For Brian Thompson, company secretary of the Expert Witnesses Institute, the rules will inevitably mean a reduction in the numbers called to court. "Some experts will get fewer and fewer instructions," he says. "Case management has been taken away from the solicitors and is now in the hands of the court... The judge runs the show. The courts can now take a robust view of what expert testimony is required, where previously a whole range of experts could be appointed."
But some believe that the rules can only benefit practising academics. Leeds University has been running an expert witness service through the consultancy division of its spin-off company, University of Leeds Innovations (Ulis), since the early 1970s. Despite a small fall-off in demand shortly after the Woolf report, one of the heads of the consultancy division, Margaret Herbert, believes the new rules are now creating even greater opportunities for the academic experts.
"We have always been extremely professional here - academics are always duty-bound to give an honest and scientific opinion and we are at the leading edge of our fields." She says that the witnesses with the more maverick reputations tend to be drawn from the non-academic community of self-styled experts and consultants.

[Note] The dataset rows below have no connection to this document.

-- ==== Sys2Proof/Machine/State.lean ====
section
/-! DEFINITION. The state of the block: every register, table, buffer and counter the spec names, as plain data.
A field's default is its reset value (16 R484, R485; where the spec gives none, log entry 5). INVENTORY.md lists
each with its rule. Tables are sparse: an unlisted key reads as the entry's reset value. -/

namespace Sys2Proof.Machine

/-- The statuses of 00 R15, in the order of their codes. -/
inductive Status where
  | ok | retry | deferred | refused | poison | denied | stale | lost | timeout
  deriving DecidableEq, Repr

/-- Whom a request answers. `internal` is block-internal work (03 R101) with a purpose number and an argument. -/
inductive Origin where
  | tile (port tag : Nat)
  | host (tag fn : Nat)
  | job (id : Nat)
  | remote (sa xid chip : Nat)
  | proxy (id : Nat)
  | window (w : Nat)
  | trace (slot : Nat)
  | internal (what arg : Nat)
  deriving DecidableEq, Repr

/-- Transfers on the output channels, oldest first in `State.out` (log entry 1). -/
inductive Output where
  | tileRsp (port tag : Nat) (st : Status) (granted : Nat) (data : Line)
  | tileSnp (port ty id addr : Nat)
  | hostRsp (tag : Nat) (st : Status) (data : Line)
  | hostIrq (fn vec : Nat)
  | kbAck (seq : Nat) (st : Status)
  | mgRsp (tag : Nat) (st : Status) (data : Reg)
  | mgIrq (vec : Nat)
  | memReq (port : Nat) (write : Bool) (tag addr mask : Nat) (data : Line) (sb : BitVec 128)
  | selfRefresh (port : Nat) (req : Bool)
  | tineTx (tine : Nat) (f : Frame)
  | discovery (tine : Nat) (d : Discovery)
  | timeTx (tine code exch t2 t3 : Nat) (tsId : Option Nat)
  | xoff (tine : Nat) (mask : BitVec 8)
  | powerReq (op arg : Nat)
  | bootCmd (cmd : Nat)
  | sideband (code : Nat) (args : List Nat)
  | testCapture (code : Nat) (value : BitVec 32)
  | testScan (bits : List Bool)
  | testDrive (bits : List Bool)
  | testAccess (inst : Nat) (write : Bool) (data : Reg)
  | tick (offset : BitVec 16) (valid : Bool)
  | bootPins (wpN rstN : Bool)
  | faultPin (alertN : Bool) (cls : Nat)
  deriving DecidableEq, Repr

/-! ### 01: clocks, tick, power -/

/-- BLK_CLOCK, BLK_TICK, BLK_TICK_OFFSET, BLK_POWER (01 R36 to R48). `power`: 0 Standby, 1 Doze, 2 Active, 3 Off. -/
structure Blk where
  fclkPoint : Nat := 8
  fclkLimit : Nat := 0
  timebaseOk : Bool := false
  fclkChange : Option Nat := none
  fclkSince : Nat := 0
  fclkWanted : Option Nat := none
  tick : Nat := 0
  tickRunning : Bool := false
  offsetNs : BitVec 16 := 0
  offsetTick : Option Nat := none
  offsetHighTicks : Nat := 0
  offsetRaised : Bool := false
  power : Nat := 2
  powerRequest : Nat := 2
  requestRefused : Bool := false
  powerPending : Bool := false
  coolTicks : Nat := 0
  hotTicks : Nat := 0
  throttling : Bool := false
  parked : Bool := false
  tripped : Bool := false
  deriving DecidableEq, Repr

/-! ### 02: ports -/

/-- BLK_PORT_STATE and the watch of one port (02 R82 to R88). `state`: 0 reset, 1 up, 2 isolated, 3 absent. -/
structure PortSt where
  state : Nat := 0
  cause : Nat := 0
  reenable : Bool := false
  reenableRefused : Bool := false
  isolateTick : Nat := 0
  errs : Nat := 0
  gap : Bool := false
  heldTags : List Nat := []
  holdEnd : Nat := 0
  deriving DecidableEq, Repr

Business at Leeds, where there are about 1,300 academics registered with the university's expert witness service, is certainly booming. Ulis offers a free service to match solicitors to their experts, and charges only when a solicitor instructs one of them. While the lion's share of the fees goes straight to the academic, Ulis provides training, deals with all contractual matters and takes a commission.
Fees can be high. At Leeds, witness fees, set by Ulis, are broadly comparable with consultancy fees, but as with consultancy, the more specialist the field, and the smaller the pool of experts, the higher the fees. Big names also command large fees.
In general, says Thompson, "money depends on your specialism. As a rough rule of thumb, experts give up their time in their own chosen profession to give testimony, so they will expect fees in line with the amount of time they have given up. There is quite a marked difference in charges between a consultant surgeon and a chartered surveyor."
Expert witness testimony remains "big business" for those who have preserved their reputations after Woolf, says Andrew Saywood, founding chairman of the Society of Expert Witnesses, a network of experts offering mutual advice and training. "Many experts shot themselves in the foot by working clearly for one side or another. In medical negligence cases, there were a number of witnesses who had reputations as being defence experts or plaintiff experts. They lost all credibility, as you cannot always find evidence in support of your client."
For those with their credibility intact, the work is still there and the money good. "You can pay the children's school fees through providing your opinions," he says. "If you write four reports for one afternoon's court cases, then that is almost Pounds 1,000. You don't provide a report on a serious medical issue for a tenner."